By Giulio Piovaccari
MILAN (Reuters) -Stellantis is ready to delay the revealing of its new strategic plan to the second quarter of subsequent 12 months to provide CEO Antonio Filosa extra time to handle main uncertainties within the carmaker’s key markets.
The choice, which Stellantis flagged in an analyst name on Friday, underscores the challenges dealing with Filosa, who took over in June, because the French-Italian-American automaker grapples with rising commerce obstacles within the U.S. and evolving regulation within the European Union.
“Whereas we had initially indicated Q1 2026, it could now be extra correct to say H1 2026,” Stellantis world head of investor relations Ed Ditmire informed analysts late on Friday, in accordance with a transcript of the decision.
The delay will give the automaker an opportunity to raised handle “important exogenous components” similar to U.S. tariffs and “the sturdy engagement of our business with policymakers in Europe”, the transcript confirmed.
Filosa warned in July of a 1.5 billion euro ($1.73 billion) hit from U.S. tariffs in 2025. Final 12 months greater than 40% of the 1.2 million automobiles the corporate offered within the U.S., its essential market, have been imports, principally from Mexico and Canada, on which Washington has imposed tariffs of 25%.
The CEO, who in current weeks has reshuffled the group’s high administration ranks, selling shut associates to key positions, mentioned final month he didn’t but see the U.S. tariff situation as closing.
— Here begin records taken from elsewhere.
-- ==== Sys2Proof/Tests/Slice0.lean ====
section
/-! SUPPORT. Small tests. Expected results come from the spec's own vectors (95_test_vectors.md) and from its encodings;
the witnesses show, for each statement with hypotheses, values that meet them, one for each of its clauses. -/

namespace Sys2Proof.Tests

open Sys2Proof.Machine Sys2Proof.Claim

/-! ### A small machine -/

/-- The memory of 95_test_vectors.md section 2.6. -/
def data : Memory := [(0x2000, 0x80), (0x2001, 0xFF), (0x2002, 0x34), (0x2003, 0x12), (0x2004, 0x11), (0x2005, 0x22),
  (0x2006, 0x33), (0x2007, 0x44)]

/-- The eight bytes of `data` alone, as 95_test_vectors.md section 2.6 has `DMEM` in its rows 31 and 32. -/
def smallData : AddrSet := [{ base := 0x2000, size := 8 }]

/-- A running machine with nothing placed at `pc`, every other register `0x11111111`. -/
def bare (imem dmem : AddrSet) (unified : Bool) (pc : Word) (regs : List (Reg × Word)) : State :=
  regs.foldl (fun s p => writeReg s p.1 p.2)
    { x := Vector.replicate 31 0x11111111#32, pc := pc, mem := data, imem := [], halted := false, fault := none,
      plat := { resetPc := 0x00000000#32, imemSet := imem, dmemSet := dmem, unified := unified, initMem := data } }

/-- A running machine with the word `w` placed at `pc`. -/
def machine (dmem : AddrSet) (pc w : Word) (regs : List (Reg × Word)) : State :=
  placeWord (bare AddrSet.all dmem true pc regs) pc w

/-- One step gives a next state of which this is true. -/
def gives (s : State) (f : State → Bool) : Bool :=
  match step s with
  | .next t => f t
  | .fault _ => false
  | .refused _ => false

/-! ### WellFormed refuses an odd offset, and nothing else -/

theorem test_illFormed_beq : WellFormed (.beq 1 2 3) = false := by decide
theorem test_illFormed_bne : WellFormed (.bne 1 2 (-1)) = false := by decide
theorem test_illFormed_blt : WellFormed (.blt 1 2 1) = false := by decide
theorem test_illFormed_bge : WellFormed (.bge 1 2 4095) = false := by decide
theorem test_illFormed_bltu : WellFormed (.bltu 1 2 5) = false := by decide
theorem test_illFormed_bgeu : WellFormed (.bgeu 1 2 7) = false := by decide
theorem test_illFormed_jal : WellFormed (.jal 1 2049) = false := by decide
theorem test_wellFormed_halfAligned : (WellFormed (.beq 1 2 6) && WellFormed (.jal 1 2) && WellFormed (.jalr 1 5 3)) = true := by
  decide

/-! ### Decoding, one word a constructor, grouped as the fields of 30_encoding.md R63 to R68 -/

theorem test_decode_add : decode 0b0000000_00010_00001_000_00011_0110011#32 = .ok (.add 3 1 2) := by decide
theorem test_decode_sub : decode 0b0100000_00010_00001_000_00011_0110011#32 = .ok (.sub 3 1 2) := by decide
theorem test_decode_sll : decode 0b0000000_00010_00001_001_00011_0110011#32 = .ok (.sll 3 1 2) := by decide
theorem test_decode_slt : decode 0b0000000_00010_00001_010_00011_0110011#32 = .ok (.slt 3 1 2) := by decide
theorem test_decode_sltu : decode 0b0000000_00010_00001_011_00011_0110011#32 = .ok (.sltu 3 1 2) := by decide
theorem test_decode_xor : decode 0b0000000_00010_00001_100_00011_0110011#32 = .ok (.xor 3 1 2) := by decide
theorem test_decode_srl : decode 0b0000000_00010_00001_101_00011_0110011#32 = .ok (.srl 3 1 2) := by decide
theorem test_decode_sra : decode 0b0100000_00010_00001_101_00011_0110011#32 = .ok (.sra 3 1 2) := by decide
theorem test_decode_or : decode 0b0000000_00010_00001_110_00011_0110011#32 = .ok (.or 3 1 2) := by decide
theorem test_decode_and : decode 0b0000000_00010_00001_111_00011_0110011#32 = .ok (.and 3 1 2) := by decide
theorem test_decode_addi : decode 0b111111111101_00001_000_00011_0010011#32 = .ok (.addi 3 1 (-3)) := by decide
theorem test_decode_slti : decode 0b111111111101_00001_010_00011_0010011#32 = .ok (.slti 3 1 (-3)) := by decide
theorem test_decode_sltiu : decode 0b111111111111_00001_011_00011_0010011#32 = .ok (.sltiu 3 1 (-1)) := by decide
theorem test_decode_andi : decode 0b000011111111_00001_111_00011_0010011#32 = .ok (.andi 3 1 255) := by decide
theorem test_decode_ori : decode 0b011001111000_00001_110_00011_0010011#32 = .ok (.ori 3 1 1656) := by decide
theorem test_decode_xori : decode 0b111111111111_00001_100_00011_0010011#32 = .ok (.xori 3 1 (-1)) := by decide
theorem test_decode_slli : decode 0b0000000_00100_00001_001_00011_0010011#32 = .ok (.slli 3 1 4) := by decide
theorem test_decode_srli : decode 0b0000000_11111_00001_101_00011_0010011#32 = .ok (.srli 3 1 31) := by decide
theorem test_decode_srai : decode 0b0100000_00100_00001_101_00011_0010011#32 = .ok (.srai 3 1 4) := by decide
theorem test_decode_lui : decode 0b00010010001101000101_01010_0110111#32 = .ok (.lui 10 0x12345) := by decide
theorem test_decode_auipc : decode 0b11111111111111111111_01010_0010111#32 = .ok (.auipc 10 0xFFFFF) := by decide
theorem test_decode_beq : decode 0b1_000000_00010_00001_000_0000_0_1100011#32 = .ok (.beq 1 2 (-4096)) := by decide
theorem test_decode_bne : decode 0b1_111111_00010_00001_001_1110_1_1100011#32 = .ok (.bne 1 2 (-4)) := by decide
theorem test_decode_blt : decode 0b0_000000_00010_00001_100_1000_0_1100011#32 = .ok (.blt 1 2 16) := by decide
theorem test_decode_bge : decode 0b1_111111_00010_00001_101_1100_1_1100011#32 = .ok (.bge 1 2 (-8)) := by decide
theorem test_decode_bltu : decode 0b0_000000_00010_00001_110_0100_0_1100011#32 = .ok (.bltu 1 2 8) := by decide
theorem test_decode_bgeu : decode 0b0_000000_00010_00001_111_0100_0_1100011#32 = .ok (.bgeu 1 2 8) := by decide
theorem test_decode_jal : decode 0b1_1111111101_1_11111111_00001_1101111#32 = .ok (.jal 1 (-6)) := by decide
theorem test_decode_jalr : decode 0b000000000000_00001_000_00001_1100111#32 = .ok (.jalr 1 1 0) := by decide
theorem test_decode_lb : decode 0b000000000000_01000_000_00111_0000011#32 = .ok (.lb 7 8 0) := by decide
theorem test_decode_lbu : decode 0b111111111111_01000_100_00111_0000011#32 = .ok (.lbu 7 8 (-1)) := by decide
theorem test_decode_lh : decode 0b000000000000_01000_001_00111_0000011#32 = .ok (.lh 7 8 0) := by decide
theorem test_decode_lhu : decode 0b000000000000_01000_101_00111_0000011#32 = .ok (.lhu 7 8 0) := by decide
theorem test_decode_lw : decode 0b100000000000_01000_010_00111_0000011#32 = .ok (.lw 7 8 (-2048)) := by decide
theorem test_decode_sb : decode 0b0000000_00111_01000_000_00001_0100011#32 = .ok (.sb 7 8 1) := by decide
theorem test_decode_sh : decode 0b0000000_00111_01000_001_00010_0100011#32 = .ok (.sh 7 8 2) := by decide
theorem test_decode_sw : decode 0b0000000_00111_01000_010_00100_0100011#32 = .ok (.sw 7 8 4) := by decide
theorem test_decode_ebreak : decode 0b000000000001_00000_000_00000_1110011#32 = .ok (.ebreak) := by decide

/-- The undefined words of 95_test_vectors.md section 2.7. -/
theorem test_undefined_words : ([0x00000073, 0x001000F3, 0x00108073, 0x00200073, 0x30200073, 0x10500073, 0x00001073, 0xC0002573,
    0x0FF0000F, 0x0000100F, 0x00000000, 0xFFFFFFFF, 0x00000001, 0x00008082, 0x022081B3, 0x402091B3,
    0x802081B3, 0x0220A1B3, 0x40409193, 0x02009193, 0x8040D193, 0x00009067, 0x0020A463, 0x0020B463,
    0x0000B003, 0x0000E003, 0x0000F003, 0x0020B023, 0x0020C023, 0x0000000B, 0x0000002F, 0x00000007,
    0x0000001B] : List Word).all
    (fun w => match decode w with | .ok _ => false | .error _ => true) = true := by decide

/-- 95_test_vectors.md section 2.2 row 6: a decoded word through the host's question. -/
theorem test_tableWord : decodeTableWord 32 0x00000013 = some (.addi 0 0 0) := by decide

/-! ### One step, at most two a constructor -/

/-- 95_test_vectors.md section 2.1 row 3: `add x3, x1, x2`. -/
theorem test_add_1 : gives (machine AddrSet.all 0x00000100#32 0x002081B3#32 [(1, 0x7FFFFFFF#32), (2, 0x00000001#32)])
    (fun t => t.pc == 0x00000104#32 && readReg t 3 == 0x80000000#32 && t.fault == none) = true := by decide

/-- 95_test_vectors.md section 2.1 row 4: `add x1, x1, x1`. -/
theorem test_add_2 : gives (machine AddrSet.all 0x00000100#32 0x001080B3#32 [(1, 0x40000000#32)])
    (fun t => t.pc == 0x00000104#32 && readReg t 1 == 0x80000000#32 && t.fault == none) = true := by decide

/-- 95_test_vectors.md section 2.1 row 6: `sub x3, x1, x2`. -/
theorem test_sub_1 : gives (machine AddrSet.all 0x00000100#32 0x402081B3#32 [(1, 0x00000005#32), (2, 0x00000007#32)])
    (fun t => t.pc == 0x00000104#32 && readReg t 3 == 0xFFFFFFFE#32 && t.fault == none) = true := by decide

/-- 95_test_vectors.md section 2.1 row 10: `sub x3, x0, x1`. -/
theorem test_sub_2 : gives (machine AddrSet.all 0x00000100#32 0x401001B3#32 [(1, 0x80000000#32)])
    (fun t => t.pc == 0x00000104#32 && readReg t 3 == 0x80000000#32 && t.fault == none) = true := by decide

/-- 95_test_vectors.md section 2.1 row 12: `sll x3, x1, x2`. -/
theorem test_sll_1 : gives (machine AddrSet.all 0x00000100#32 0x002091B3#32 [(1, 0x80000001#32), (2, 0x00000001#32)])
    (fun t => t.pc == 0x00000104#32 && readReg t 3 == 0x00000002#32 && t.fault == none) = true := by decide

/-- 95_test_vectors.md section 2.1 row 13: `sll x3, x1, x2`. -/
theorem test_sll_2 : gives (machine AddrSet.all 0x00000100#32 0x002091B3#32 [(1, 0x000000EF#32), (2, 0x00000024#32)])
    (fun t => t.pc == 0x00000104#32 && readReg t 3 == 0x00000EF0#32 && t.fault == none) = true := by decide

/-- 95_test_vectors.md section 2.1 row 17: `slt x3, x1, x2`. -/
theorem test_slt_1 : gives (machine AddrSet.all 0x00000100#32 0x0020A1B3#32 [(1, 0x00000000#32), (2, 0xFFFFFFFF#32)])
    (fun t => t.pc == 0x00000104#32 && readReg t 3 == 0x00000000#32 && t.fault == none) = true := by decide

/-- 95_test_vectors.md section 2.1 row 18: `slt x3, x1, x2`. -/
theorem test_slt_2 : gives (machine AddrSet.all 0x00000100#32 0x0020A1B3#32 [(1, 0x80000000#32), (2, 0x7FFFFFFF#32)])
    (fun t => t.pc == 0x00000104#32 && readReg t 3 == 0x00000001#32 && t.fault == none) = true := by decide

/-- 95_test_vectors.md section 2.1 row 21: `sltu x3, x1, x2`. -/
theorem test_sltu_1 : gives (machine AddrSet.all 0x00000100#32 0x0020B1B3#32 [(1, 0x00000000#32), (2, 0xFFFFFFFF#32)])
    (fun t => t.pc == 0x00000104#32 && readReg t 3 == 0x00000001#32 && t.fault == none) = true := by decide

/-- 95_test_vectors.md section 2.1 row 22: `sltu x3, x1, x2`. -/
theorem test_sltu_2 : gives (machine AddrSet.all 0x00000100#32 0x0020B1B3#32 [(1, 0x80000000#32), (2, 0x7FFFFFFF#32)])
    (fun t => t.pc == 0x00000104#32 && readReg t 3 == 0x00000000#32 && t.fault == none) = true := by decide

/-- 95_test_vectors.md section 2.1 row 25: `xor x3, x1, x2`. -/
theorem test_xor_1 : gives (machine AddrSet.all 0x00000100#32 0x0020C1B3#32 [(1, 0xFF00FF00#32), (2, 0x0FF00FF0#32)])
    (fun t => t.pc == 0x00000104#32 && readReg t 3 == 0xF0F0F0F0#32 && t.fault == none) = true := by decide

/-- 95_test_vectors.md section 2.1 row 27: `xor x3, x1, x2`. -/
theorem test_xor_2 : gives (machine AddrSet.all 0x00000100#32 0x0020C1B3#32 [(1, 0x12345678#32), (2, 0xFFFFFFFF#32)])
    (fun t => t.pc == 0x00000104#32 && readReg t 3 == 0xEDCBA987#32 && t.fault == none) = true := by decide

/-- 95_test_vectors.md section 2.1 row 29: `srl x3, x1, x2`. -/
theorem test_srl_1 : gives (machine AddrSet.all 0x00000100#32 0x0020D1B3#32 [(1, 0xF0000000#32), (2, 0x00000004#32)])
    (fun t => t.pc == 0x00000104#32 && readReg t 3 == 0x0F000000#32 && t.fault == none) = true := by decide

/-- 95_test_vectors.md section 2.1 row 30: `srl x3, x1, x2`. -/
theorem test_srl_2 : gives (machine AddrSet.all 0x00000100#32 0x0020D1B3#32 [(1, 0xF0000000#32), (2, 0x00000020#32)])
    (fun t => t.pc == 0x00000104#32 && readReg t 3 == 0xF0000000#32 && t.fault == none) = true := by decide

/-- 95_test_vectors.md section 2.1 row 32: `sra x3, x1, x2`. -/
theorem test_sra_1 : gives (machine AddrSet.all 0x00000100#32 0x4020D1B3#32 [(1, 0xF0000000#32), (2, 0x00000004#32)])
    (fun t => t.pc == 0x00000104#32 && readReg t 3 == 0xFF000000#32 && t.fault == none) = true := by decide

/-- 95_test_vectors.md section 2.1 row 34: `sra x3, x1, x2`. -/
theorem test_sra_2 : gives (machine AddrSet.all 0x00000100#32 0x4020D1B3#32 [(1, 0x87654321#32), (2, 0x00000F24#32)])
    (fun t => t.pc == 0x00000104#32 && readReg t 3 == 0xF8765432#32 && t.fault == none) = true := by decide

/-- 95_test_vectors.md section 2.1 row 35: `or x3, x1, x2`. -/
theorem test_or_1 : gives (machine AddrSet.all 0x00000100#32 0x0020E1B3#32 [(1, 0xFF00FF00#32), (2, 0x0FF00FF0#32)])
    (fun t => t.pc == 0x00000104#32 && readReg t 3 == 0xFFF0FFF0#32 && t.fault == none) = true := by decide

/-- 95_test_vectors.md section 2.1 row 36: `or x3, x1, x0`. -/
theorem test_or_2 : gives (machine AddrSet.all 0x00000100#32 0x0000E1B3#32 [(1, 0x12345678#32)])
    (fun t => t.pc == 0x00000104#32 && readReg t 3 == 0x12345678#32 && t.fault == none) = true := by decide

/-- 95_test_vectors.md section 2.1 row 37: `and x3, x1, x2`. -/
theorem test_and_1 : gives (machine AddrSet.all 0x00000100#32 0x0020F1B3#32 [(1, 0xFF00FF00#32), (2, 0x0FF00FF0#32)])
    (fun t => t.pc == 0x00000104#32 && readReg t 3 == 0x0F000F00#32 && t.fault == none) = true := by decide

/-- 95_test_vectors.md section 2.1 row 38: `and x3, x1, x0`. -/
theorem test_and_2 : gives (machine AddrSet.all 0x00000100#32 0x0000F1B3#32 [(1, 0x12345678#32)])
    (fun t => t.pc == 0x00000104#32 && readReg t 3 == 0x00000000#32 && t.fault == none) = true := by decide

/-- 95_test_vectors.md section 2.2 row 1: `addi x3, x1, -3`. -/
theorem test_addi_1 : gives (machine AddrSet.all 0x00000100#32 0xFFD08193#32 [(1, 0x00000005#32)])
    (fun t => t.pc == 0x00000104#32 && readReg t 3 == 0x00000002#32 && t.fault == none) = true := by decide

/-- 95_test_vectors.md section 2.2 row 5: `addi x3, x1, 1`. -/
theorem test_addi_2 : gives (machine AddrSet.all 0x00000100#32 0x00108193#32 [(1, 0x7FFFFFFF#32)])
    (fun t => t.pc == 0x00000104#32 && readReg t 3 == 0x80000000#32 && t.fault == none) = true := by decide

/-- 95_test_vectors.md section 2.2 row 10: `slti x3, x1, -3`. -/
theorem test_slti_1 : gives (machine AddrSet.all 0x00000100#32 0xFFD0A193#32 [(1, 0xFFFFFFFB#32)])
    (fun t => t.pc == 0x00000104#32 && readReg t 3 == 0x00000001#32 && t.fault == none) = true := by decide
He has pledged new automobile launches to reconnect with prospects as he aimed to get the automaker again on observe after a dismal 2024.
“We count on to make closing selections on timing comparatively quickly and talk it promptly,” Ditmire mentioned.
In Europe, Filosa wants to attend for the result of the EU Fee’s evaluate of its 2035 zero-emission regulation for the auto business, due on the finish of this 12 months.
Stellantis shares closed down 7.3% on Friday after a constructive first half of the session through which the corporate launched preliminary gross sales information for the third quarter. Shares had rebounded 2.9% by 1237 GMT on Monday.
Barclays analysts mentioned Friday’s share drop had adopted the decision and highlighted “one other nervous response (by the market) – and once more on restricted new information.”
In a be aware on Monday Barclays mentioned there had been “strongly growing investor curiosity in Stellantis”, pointing to constructive components just lately similar to U.S. September market share and feedback on order momentum.
Nonetheless, Barclays additionally sounded a be aware of warning.
“We predict it nonetheless appears untimely to completely re-engage whereas adjusted working earnings and free money move visibility stay restricted and the all-new administration workforce is performing a big strategic pivot,” the dealer mentioned.